La Ligue des droits de l’homme (LDH) a également critiqué cette initiative, suggérant qu’elle porter atteinte à la liberté de conscience et à la liberté de culte des élèves. Interrogé par France 3 Occitanie, Jean-François Mignard, le président de la LDH en Haute-Garonne, a déclaré : « Ce n’est pas quelque chose que l’on demande aux personnes de confession chrétienne ou juive par exemple ». SOS Racisme et l’Union des Mosquées de France, indignées par cette pratique ont tous deux appelé à une enquête approfondie.
Cette affaire n’a pas seulement suscité l’indignation de la communauté éducative et des organisations de défense des droits de l’homme, mais aussi des politiques locaux et nationaux. Des députés et élus de Toulouse ont demandé des explications. François Piquemal, député de la 4ème circonscription de Toulouse, et Agathe Roby, conseillère municipale de Toulouse, apparentés LFI (La France Insoumise), se sont insurgés contre de telles pratiques et ont demandé des explications au Rectorat et à la ville de Toulouse.
Jean-Luc Moudenc, le maire de Toulouse, du parti Les Républicains, s’est également exprimé sur le sujet. Sur Twitter, il s’est déclaré « choqué » et a réclamé « la plus grande clarté sur cette affaire contraire aux principes républicains ». Jean-Christophe Cambadélis, ancien député socialiste, a critiqué ce qu’il a appelé un « fichage dans l’ensemble de la ville » sur Radio J.
La gestion de la communauté musulmane en France, un sujet encore délicat.
Cette affaire a provoqué une énième polémique dans laquelle la communauté musulmane française se retrouve impliquée bien involontairement. Le ministère de l’Intérieur reconnaît une « maladresse » dans la méthode utilisée par le Service central du renseignement territorial (SCRT), et tente de relativiser en expliquant que l’évaluation des absences lors des grandes fêtes religieuses est une pratique « classique ». Cependant, l’intensité de la réaction à ces révélations suggère que cette explication n’a pas suffit à apaiser les inquiétudes de ceux qui y voient une atteinte potentielle aux droits civils et aux principes de laïcité.
Cette controverse rappelle l’incident de Béziers où Robert Ménard avait procédé au comptage des élèves de culture musulmane.
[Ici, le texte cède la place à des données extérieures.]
end Sys2Proof.Machine
end

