@[simp] theorem Path.settle_pc (p : Path) (n : Name) (r : Rec) : (p.settle n r).pc = p.pc := by
  unfold Path.settle; split <;> simp
@[simp] theorem Path.settle_blk (p : Path) (n : Name) (r : Rec) : (p.settle n r).blk = p.blk := by
  unfold Path.settle; split <;> simp
@[simp] theorem Path.settle_lanes (p : Path) (n : Name) (r : Rec) : (p.settle n r).lanes = p.lanes := by
  unfold Path.settle; split <;> simp
@[simp] theorem Path.settle_masks (p : Path) (n : Name) (r : Rec) : (p.settle n r).masks = p.masks := by
  unfold Path.settle; split <;> simp
@[simp] theorem Path.settle_walkers (p : Path) (n : Name) (r : Rec) : (p.settle n r).walkers = p.walkers := by
  unfold Path.settle; split <;> simp
@[simp] theorem Path.settle_slot (p : Path) (n : Name) (r : Rec) : (p.settle n r).slot = p.slot := by
  unfold Path.settle; split <;> simp
@[simp] theorem Path.settle_frag (p : Path) (n : Name) (r : Rec) : (p.settle n r).frag = p.frag := by
  unfold Path.settle; split <;> simp
@[simp] theorem Path.settle_parent (p : Path) (n : Name) (r : Rec) : (p.settle n r).parent = p.parent := by
  unfold Path.settle; split <;> simp
@[simp] theorem Path.settle_rejoin (p : Path) (n : Name) (r : Rec) : (p.settle n r).rejoin = p.rejoin := by
  unfold Path.settle; split <;> simp
@[simp] theorem Path.settle_arms (p : Path) (n : Name) (r : Rec) : (p.settle n r).arms = p.arms := by
  unfold Path.settle; split <;> simp
@[simp] theorem Path.settle_status (p : Path) (n : Name) (r : Rec) : (p.settle n r).status = p.status := by
  unfold Path.settle; split <;> simp
@[simp] theorem Path.settle_trap (p : Path) (n : Name) (r : Rec) : (p.settle n r).trap = p.trap := by
  unfold Path.settle; split <;> simp
@[simp] theorem Path.settle_handler (p : Path) (n : Name) (r : Rec) : (p.settle n r).handler = p.handler := by
  unfold Path.settle; split <;> simp
@[simp] theorem Path.settle_window (p : Path) (n : Name) (r : Rec) : (p.settle n r).window = p.window := by
  unfold Path.settle; split <;> simp
@[simp] theorem Path.settle_redo (p : Path) (n : Name) (r : Rec) : (p.settle n r).redo = p.redo := by
  unfold Path.settle; split <;> simp
@[simp] theorem Path.settle_last (p : Path) (n : Name) (r : Rec) : (p.settle n r).last = p.last := by
  unfold Path.settle; split <;> simp
@[simp] theorem Path.settle_hold (p : Path) (n : Name) (r : Rec) : (p.settle n r).hold = p.hold := by
  unfold Path.settle; split <;> simp
@[simp] theorem Path.settle_pass (p : Path) (n : Name) (r : Rec) : (p.settle n r).pass = p.pass := by
  unfold Path.settle; split <;> simp
@[simp] theorem Path.settle_starved (p : Path) (n : Name) (r : Rec) : (p.settle n r).starved = p.starved := by
  unfold Path.settle; split <;> simp
@[simp] theorem Path.settle_blocked (p : Path) (n : Name) (r : Rec) : (p.settle n r).blocked = p.blocked := by
  unfold Path.settle; split <;> simp
@[simp] theorem Path.settle_codeFrom (p : Path) (n : Name) (r : Rec) : (p.settle n r).codeFrom = p.codeFrom := by
  unfold Path.settle; split <;> simp
@[simp] theorem Path.settle_codeOk (p : Path) (n : Name) (r : Rec) : (p.settle n r).codeOk = p.codeOk := by
  unfold Path.settle; split <;> simp
@[simp] theorem Path.settle_joinCheck (p : Path) (n : Name) (r : Rec) : (p.settle n r).joinCheck = p.joinCheck := by
  unfold Path.settle; split <;> simp
@[simp] theorem Path.settle_asked (p : Path) (n : Name) (r : Rec) : (p.settle n r).asked = p.asked := by
  unfold Path.settle; split <;> simp

@[simp] theorem Path.takeReads_pc (p : Path) (ns : List Name) : (p.takeReads ns).pc = p.pc := by
  unfold Path.takeReads
  induction ns generalizing p with
  | nil => rfl
  | cons n ns ih => simp only [List.foldl_cons, ih]; split <;> simp
@[simp] theorem Path.takeReads_blk (p : Path) (ns : List Name) : (p.takeReads ns).blk = p.blk := by
  unfold Path.takeReads
  induction ns generalizing p with
  | nil => rfl
  | cons n ns ih => simp only [List.foldl_cons, ih]; split <;> simp
@[simp] theorem Path.takeReads_lanes (p : Path) (ns : List Name) : (p.takeReads ns).lanes = p.lanes := by
  unfold Path.takeReads
  induction ns generalizing p with
  | nil => rfl
  | cons n ns ih => simp only [List.foldl_cons, ih]; split <;> simp
@[simp] theorem Path.takeReads_masks (p : Path) (ns : List Name) : (p.takeReads ns).masks = p.masks := by
  unfold Path.takeReads
  induction ns generalizing p with
  | nil => rfl
  | cons n ns ih => simp only [List.foldl_cons, ih]; split <;> simp
@[simp] theorem Path.takeReads_walkers (p : Path) (ns : List Name) : (p.takeReads ns).walkers = p.walkers := by
  unfold Path.takeReads
  induction ns generalizing p with
  | nil => rfl
  | cons n ns ih => simp only [List.foldl_cons, ih]; split <;> simp
@[simp] theorem Path.takeReads_slot (p : Path) (ns : List Name) : (p.takeReads ns).slot = p.slot := by
  unfold Path.takeReads
  induction ns generalizing p with
  | nil => rfl
  | cons n ns ih => simp only [List.foldl_cons, ih]; split <;> simp
@[simp] theorem Path.takeReads_frag (p : Path) (ns : List Name) : (p.takeReads ns).frag = p.frag := by
  unfold Path.takeReads
  induction ns generalizing p with
  | nil => rfl
  | cons n ns ih => simp only [List.foldl_cons, ih]; split <;> simp
@[simp] theorem Path.takeReads_parent (p : Path) (ns : List Name) : (p.takeReads ns).parent = p.parent := by
  unfold Path.takeReads
  induction ns generalizing p with
  | nil => rfl
  | cons n ns ih => simp only [List.foldl_cons, ih]; split <;> simp
@[simp] theorem Path.takeReads_rejoin (p : Path) (ns : List Name) : (p.takeReads ns).rejoin = p.rejoin := by
  unfold Path.takeReads
  induction ns generalizing p with
  | nil => rfl
  | cons n ns ih => simp only [List.foldl_cons, ih]; split <;> simp
@[simp] theorem Path.takeReads_arms (p : Path) (ns : List Name) : (p.takeReads ns).arms = p.arms := by
  unfold Path.takeReads
  induction ns generalizing p with
  | nil => rfl
  | cons n ns ih => simp only [List.foldl_cons, ih]; split <;> simp
@[simp] theorem Path.takeReads_status (p : Path) (ns : List Name) : (p.takeReads ns).status = p.status := by
  unfold Path.takeReads
  induction ns generalizing p with
  | nil => rfl
  | cons n ns ih => simp only [List.foldl_cons, ih]; split <;> simp
@[simp] theorem Path.takeReads_trap (p : Path) (ns : List Name) : (p.takeReads ns).trap = p.trap := by
  unfold Path.takeReads
  induction ns generalizing p with
  | nil => rfl
  | cons n ns ih => simp only [List.foldl_cons, ih]; split <;> simp
@[simp] theorem Path.takeReads_handler (p : Path) (ns : List Name) : (p.takeReads ns).handler = p.handler := by
  unfold Path.takeReads
  induction ns generalizing p with
  | nil => rfl
  | cons n ns ih => simp only [List.foldl_cons, ih]; split <;> simp
@[simp] theorem Path.takeReads_window (p : Path) (ns : List Name) : (p.takeReads ns).window = p.window := by
  unfold Path.takeReads
  induction ns generalizing p with
  | nil => rfl
  | cons n ns ih => simp only [List.foldl_cons, ih]; split <;> simp
@[simp] theorem Path.takeReads_redo (p : Path) (ns : List Name) : (p.takeReads ns).redo = p.redo := by
  unfold Path.takeReads
  induction ns generalizing p with
  | nil => rfl
  | cons n ns ih => simp only [List.foldl_cons, ih]; split <;> simp
@[simp] theorem Path.takeReads_last (p : Path) (ns : List Name) : (p.takeReads ns).last = p.last := by
  unfold Path.takeReads
  induction ns generalizing p with
  | nil => rfl
  | cons n ns ih => simp only [List.foldl_cons, ih]; split <;> simp
@[simp] theorem Path.takeReads_hold (p : Path) (ns : List Name) : (p.takeReads ns).hold = p.hold := by
  unfold Path.takeReads
  induction ns generalizing p with
  | nil => rfl
  | cons n ns ih => simp only [List.foldl_cons, ih]; split <;> simp
@[simp] theorem Path.takeReads_pass (p : Path) (ns : List Name) : (p.takeReads ns).pass = p.pass := by
  unfold Path.takeReads
  induction ns generalizing p with
  | nil => rfl
  | cons n ns ih => simp only [List.foldl_cons, ih]; split <;> simp
@[simp] theorem Path.takeReads_starved (p : Path) (ns : List Name) : (p.takeReads ns).starved = p.starved := by
  unfold Path.takeReads
  induction ns generalizing p with
  | nil => rfl
  | cons n ns ih => simp only [List.foldl_cons, ih]; split <;> simp
@[simp] theorem Path.takeReads_blocked (p : Path) (ns : List Name) : (p.takeReads ns).blocked = p.blocked := by
  unfold Path.takeReads
  induction ns generalizing p with
  | nil => rfl
  | cons n ns ih => simp only [List.foldl_cons, ih]; split <;> simp
@[simp] theorem Path.takeReads_codeFrom (p : Path) (ns : List Name) : (p.takeReads ns).codeFrom = p.codeFrom := by
  unfold Path.takeReads
  induction ns generalizing p with
  | nil => rfl
  | cons n ns ih => simp only [List.foldl_cons, ih]; split <;> simp
@[simp] theorem Path.takeReads_codeOk (p : Path) (ns : List Name) : (p.takeReads ns).codeOk = p.codeOk := by
  unfold Path.takeReads
  induction ns generalizing p with
  | nil => rfl
  | cons n ns ih => simp only [List.foldl_cons, ih]; split <;> simp
@[simp] theorem Path.takeReads_joinCheck (p : Path) (ns : List Name) : (p.takeReads ns).joinCheck = p.joinCheck := by
  unfold Path.takeReads
  induction ns generalizing p with
  | nil => rfl
  | cons n ns ih => simp only [List.foldl_cons, ih]; split <;> simp
@[simp] theorem Path.takeReads_asked (p : Path) (ns : List Name) : (p.takeReads ns).asked = p.asked := by
  unfold Path.takeReads
  induction ns generalizing p with
  | nil => rfl
  | cons n ns ih => simp only [List.foldl_cons, ih]; split <;> simp

end Sys2Proof.Machine
end

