theorem witness_CrossLaneCompletes : ∃ i : Instr, ∃ s : State, ∃ r : Form, (CrossForm s i r) ∧ (s.CanRun r) :=
  ⟨_, ts, _, (.shflUp ⟨0, .n32, .vec 3 1, 1, .scl 2, 5⟩), ⟨(canRead (by decide +kernel)), (canWriteV (by decide +kernel) (by decide +kernel))⟩⟩

theorem witness_MaskCompletes : ∃ i : Instr, ∃ s : State, ∃ r : MaskForm, (MaskRel s i r) ∧ (s.CanRead r.srcs (s.path.mask r.mask)) ∧
  (s.strand.width ≤ 1024) :=
  ⟨_, ts, _, (.cmpLt ⟨0, .i32, false, 2, .vec 1, .vec 2⟩), (canRead (by decide +kernel)), (by decide +kernel)⟩

theorem witness_DropHoldCompletes :
    (∃ x : Name, ∃ c : BitVec 4, ∃ s : State, ∃ r : Rec, (s.path.get x = some r) ∧ ∃ k : Nat, (r.count = some k) ∧ (0 < k) ∧ (c ≠ 15) ∧
      (c.toNat ≤ k)) ∧
    (∃ x : Name, ∃ c : BitVec 4, ∃ s : State, ∃ r : Rec, (s.path.get x = some r) ∧ (r.count ≠ some 0) ∧ (c = 15)) ∧
    (∃ x : Name, ∃ c : BitVec 4, ∃ s : State, ∃ r : Rec, (s.path.get x = some r) ∧ (r.count = none) ∧ (c ≠ 15)) ∧
    (∃ x : Name, ∃ c : BitVec 4, ∃ s : State, ∃ r : Rec, (s.path.get x = some r) ∧ ∃ k : Nat, (r.count = some k) ∧ (0 < k) ∧ (c = 15)) ∧
    (∃ x : Name, ∃ c : BitVec 4, ∃ s : State, ∃ r : Rec, (s.path.get x = some r) ∧ (r.count = none) ∧ (c ≠ 0) ∧ (c ≠ 15)) :=
  ⟨⟨.vec 1, 3, ts, _, rfl, 3, rfl, (by decide +kernel), (by decide +kernel), (by decide +kernel)⟩,
   ⟨.vec 1, 15, ts, _, rfl, (by decide +kernel), (by decide +kernel)⟩,
   ⟨.scl 3, 1, ts, _, rfl, rfl, (by decide +kernel)⟩,
   ⟨.vec 1, 15, ts, _, rfl, 3, rfl, (by decide +kernel), (by decide +kernel)⟩,
   ⟨.scl 3, 14, ts, _, rfl, rfl, (by decide +kernel), (by decide +kernel)⟩⟩

theorem witness_BranchCallComplete :
    (∃ i : Instr, ∃ s : State, ∃ b : Branch, (BranchForm s i b) ∧ (s.path.atEnd = true) ∧ (s.CanRead b.srcs s.path.lanes)) ∧
    (∃ i : Instr, ∃ s : State, ∃ b : Branch, (BranchForm s i b) ∧ (s.path.atEnd = true) ∧ (s.CanRead b.srcs s.path.lanes)) ∧
    (∃ i : Instr, ∃ s : State, ∃ b : Branch, (BranchForm s i b) ∧ (s.path.atEnd = true) ∧ (s.CanRead b.srcs s.path.lanes)) ∧
    (∃ i : Instr, ∃ s : State, ∃ b : Branch, (BranchForm s i b) ∧ (s.path.atEnd = true) ∧ (s.CanRead b.srcs s.path.lanes)) ∧
    (∃ i : Instr, ∃ s : State, ∃ c : Call, (CallForm s i c) ∧ (s.path.atEnd = true) ∧ (s.CanRead c.srcs s.path.lanes) ∧
      ((s.afterReads c.srcs).CanWrite c.link true)) ∧
    (∃ i : Instr, ∃ s : State, ∃ c : Call, (CallForm s i c) ∧ (s.path.atEnd = true) ∧ (s.CanRead c.srcs s.path.lanes) ∧
      ((s.afterReads c.srcs).CanWrite c.link true)) :=
  ⟨⟨_, tend, _, (.brnz 1 5), (by decide +kernel), (canRead (by decide +kernel))⟩,
   ⟨_, { tend with path := { tend.path with walkers := [(0, twalk)] } }, _, (.brw 0 0 false (-2) twalk (by decide +kernel)), (by decide +kernel), (canRead (by decide +kernel))⟩,
   ⟨_, tend, _, (.whole 0 false 4 (by decide +kernel) (by decide +kernel)), (by decide +kernel), (canRead (by decide +kernel))⟩,
   ⟨_, tend, _, (.nowhere 2 false 4 (by decide +kernel) (by decide +kernel) (by decide +kernel)), (by decide +kernel),
     (canRead (by decide +kernel))⟩,
   ⟨_, tend, _, (.call (.scl 30 2) 7), (by decide +kernel), (canRead (by decide +kernel)), (canWriteS (by decide +kernel))⟩,
   ⟨_, tend, _, (.ret 1), (by decide +kernel), (canRead (by decide +kernel)), trivial⟩⟩

theorem witness_SplitCompletes : ∃ mc : Fin 16, ∃ neg : Bool, ∃ s : State, ∃ join : Word, ∃ taken : LaneSet, ∃ foc : Nat × Nat × Nat, (s.path.atEnd = true) ∧ (s.path.blk.rcv = some join) ∧ (s.focus = some foc) ∧ (foc.2.2 < s.strand.next) ∧ (taken = (if neg then s.path.lanes &&& ~~~(s.path.mask mc) else s.path.mask mc)) ∧ (taken ≠ s.path.lanes) ∧ (taken ≠ 0) :=
  ⟨1, false, tend, 64, 2, (0, 0, 0), (by decide +kernel), (by decide +kernel), (by decide +kernel), (by decide +kernel),
    (by decide +kernel), (by decide +kernel), (by decide +kernel)⟩

theorem witness_WalkerCompletes :
    (∃ o : WsetOp, ∃ s : State, (s.CanRead [(scSrc o.base, .n64)] s.path.lanes)) ∧
    (∃ n : Fin 64, ∃ c : BitVec 4, ∃ w : Fin 8, ∃ s : State, ∃ x : Walker, (tget s.path.walkers w.val = some x) ∧
      (s.CanWrite (.scl n c) true)) :=
  ⟨⟨⟨0, .scl 1, 0, 5, 3, 8, 4, 16⟩, ts, (canRead (by decide +kernel))⟩,
   ⟨5, 1, 0, at' ts { tpath with walkers := [(0, twalk)] }, twalk, (by decide +kernel), (canWriteS (by decide +kernel))⟩⟩

theorem witness_TimingCompletes :
    (∃ a : SC, ∃ s : State, (s.CanRead [(scSrc a, .n32)] s.path.lanes)) ∧
    (∃ d : Dest, ∃ s : State, (s.path.windowOpen = false) ∧ (s.CanWrite d true)) :=
  ⟨⟨.scl 1, ts, (canRead (by decide +kernel))⟩,
   ⟨.scl 5 1, ts, (by decide +kernel), (canWriteS (by decide +kernel))⟩⟩

theorem witness_TrapWriteRegisterComplete :
    (∃ s : State, (s.path.windowOpen = false)) ∧
    (∃ s : State, (s.path.windowOpen = false) ∧ (s.part.armed = false)) ∧
    (∃ s : State, (s.part.armed = true) ∧ (s.part.stop = none)) ∧
    (∃ a : SC, ∃ s : State, ∃ tr : Trap, (s.path.handler = some tr) ∧ (s.CanRead [(scSrc a, .n32)] s.path.lanes)) ∧
    (∃ s : State, (s.path.handler = none) ∧ (s.path.windowOpen = false)) ∧
    (∃ r : SysReg, ∃ s : State, (r ≠ .fdone) ∧ (s.path.windowOpen = false)) :=
  ⟨⟨ts, (by decide +kernel)⟩,
   ⟨ts, (by decide +kernel), (by decide +kernel)⟩,
   ⟨{ ts with dev := ts.dev.setPart 0 { Partition.reset with bps := [(0, 1)] } }, (by decide +kernel), (by decide +kernel)⟩,
   ⟨.scl 1, at' ts { tpath with handler := some ttrap }, ttrap, (by decide +kernel), (canRead (by decide +kernel))⟩,
   ⟨ts, (by decide +kernel), (by decide +kernel)⟩,
   ⟨.pkg, ts, (by decide +kernel), (by decide +kernel)⟩⟩

theorem witness_ExitCompletes : ∃ s : State, ∃ foc : Nat × Nat × Nat, (s.path.atEnd = true) ∧ (s.focus = some foc) :=
  ⟨tend, (0, 0, 0), (by decide +kernel), (by decide +kernel)⟩
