-- ==== Sys2Proof/Machine/Run.lean ====
section
/-! DEFINITION. What one word of the host does. The host issues one word at a time; unserialized callers are not modelled
(R66, R207; log entry 20). -/

namespace Sys2Proof.Machine

/-- What a word does: its operation, or ERR_ILLEGAL (R92 to R94). -/
def runWord (w : OpWord) (s : State) : Host.Outcome State Fault Refusal :=
  match decode w with
  | .ok i => exec i s
  | .error _ => .next (execIllegal s)

/-- After a word, whatever its status, the host index moves on (R21). -/
def thenAdvance : Host.Outcome State Fault Refusal → Host.Outcome State Fault Refusal
  | .next t => .next (advancePc t)
  | .fault f => .fault f
  | .refused r => .refused r

end Sys2Proof.Machine
end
Ce dernier avait déclarait sur France 2 que 64,6 % des élèves dans les écoles de Béziers étaient musulmans. Il justifiait ce pourcentage en affirmant que « les prénoms disent les confessions ». Suite à ses propos, une enquête préliminaire avait été lancée pour « tenue illégale de fichiers en raison de l’origine ethnique ». Après une perquisition infructueuse à la mairie, Robert Ménard avait été interrogé par la justice. Il avait alors déclaré effectuer un « comptage manuel » en se basant sur l’origine des prénoms, niant l’existence d’une base de données dédiée à cette fin.
Une polémique de plus qui souligne la tension existante entre le respect des croyances religieuses individuelles, la neutralité de l’état laïque et les besoins en matière de sécurité perçus par certains services de l’État. Alors que certaines voix critiquent ce qu’elles perçoivent comme un fichage discriminatoire, d’autres vont plus loin et dénoncent des « dérives islamophobes ». Le climat médiatique et politique n’est donc pas encore serein sur le traitement de la composante musulmane française.